To run individual stages:

  • Stage 1: Data Ingestion Downloads and formats the necessary datasets (e.g., LIAR, ISOT).

    python run_pipeline.py --stage 1
    
  • Stage 2: Preprocessing Cleans the text, maps verdicts to binary labels, and prepares DataFrames for training.

    python run_pipeline.py --stage 2
    
  • Stage 3: Training Trains the ensemble: Logistic Regression, LSTM, DistilBERT, and RoBERTa.

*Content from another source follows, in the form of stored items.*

/-- Element width of the predicate instructions (R247). -/
inductive PredW where
  | b | h | w | d
  deriving DecidableEq, Repr

/-- Element types, codes 0 to 10 (R208). -/
inductive ElemTy where
  | fp32 | fp16 | bf16 | i8 | i16 | i32 | i64 | u8 | u16 | u32 | u64
  deriving DecidableEq, Repr

/-- Rounding modes (R178). -/
inductive RMode where
  | rne | rtz | rdn | rup | rna | sr
  deriving DecidableEq, Repr

/-- Load sizes (R209). -/
inductive LdSize where
  | b | bu | h | hu | w | wu | d
  deriving DecidableEq, Repr

/-- Store sizes (R209, R268). -/
inductive StSize where
  | b | h | w | d
  deriving DecidableEq, Repr

/-- Full/empty qualifier: none, .fe.fc (wait, then empty), .fe.fk (wait, keep) (R209, R58). -/
inductive FEq where
  | none | fc | fk
  deriving DecidableEq, Repr

/-- Scopes (R209, R223). -/
inductive Scope where
  | seq | core | clu | die | mod | sys
  deriving DecidableEq, Repr

/-- The scope field of a command: none when it is 0 (R202). -/
abbrev OScope := Option Scope

/-- Fence covers (R227, Table 2). -/
inductive Cover where
  | all | acq | rel | st
  deriving DecidableEq, Repr

/-- A tile operand field (R203, Table 3a). -/
inductive TileOp where
  | tile (t : BitVec 5) (r : BitVec 4)
  | opd (o : BitVec 2)
  | latch
  | bcast (x : XReg)
  deriving DecidableEq, Repr

/-- Reduction operations (R206, VRED). -/
inductive RedOp where
  | add | min | max | band | bor | bxor
  deriving DecidableEq, Repr

/-- Atomic operations (R283). -/
inductive AmoOp where
  | add | min | max | band | bor | bxor | xchg | cas
  deriving DecidableEq, Repr

/-- The arrays of a matrix pair. -/
inductive Arr where
  | s | v
  deriving DecidableEq, Repr

/-- mdrain modes (R330). -/
inductive DrainMode where
  | sums | rowMax | rowSum | list
  deriving DecidableEq, Repr

/-- What a REMOTE_RESPONSE or an arriving REMOTE_ACCESS carries from another module (R43, R44, R235). -/
inductive RemoteAnswer where
  /-- the owner's translation of one remote 64 KiB page: kind (0 SO, 1 RC, 2 UN), the R, W, X, S rights and MS or node
  memory -/
  | page (asid : Nat) (page : Nat) (kind : Nat) (r w x s uncached : Bool)
  /-- the owner could not translate (PAGE reason 2) or the module cannot be reached (reason 1) -/
  | pageFail (asid : Nat) (page : Nat) (reason : Nat)
  /-- a 128-byte line for a core's LM -/
  | line (core : Nat) (key : Nat) (data : BitVec 1024)
  /-- the value an outstanding operation of a core asked for -/
  | value (core : Nat) (op : Nat) (v : BitVec 64)
  /-- bytes of the source of an engine command of a core -/
  | bytes (core : Nat) (op : Nat) (cells : List (Nat × BitVec 8))
  /-- an acknowledgement -/
  | ack (core : Nat) (op : Nat)
  /-- the operation cannot be completed: the module was lost -/
  | lost (core : Nat) (op : Nat)
  /-- the owner refused the access: cause 3 PAGE with reason 2, 4 PERM, 12 UNCORR (R44, R69) -/
  | denied (core : Nat) (op : Nat) (cause reason : Nat)
  deriving DecidableEq, Repr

Saves the models to the /models directory.

    python run_pipeline.py --stage 3
    
  • Stage 4: Evaluation Evaluates the trained pipeline on the holdout test set using the 5-signal inference framework.

    python run_pipeline.py --eval
    

πŸ–₯️ Running the Application

Once the models are trained (or if you already have the pre-trained weights in the /models directory), you can launch the TruthLens UI.

python -m streamlit run app.py

This will start a local web server (usually at http://localhost:8501).

Using the App:

  1. Paste text or provide a URL: You can paste the raw text of an article (with or without a headline) or simply provide a URL for the app to parse automatically.
  2. Select depth: Choose Quick, Standard, or Deep analysis.
  3. View Results: Explore the four-tier verdict (True, Uncertain, Likely False, False), signal breakdown, adversarial flags, and live web corroboration results.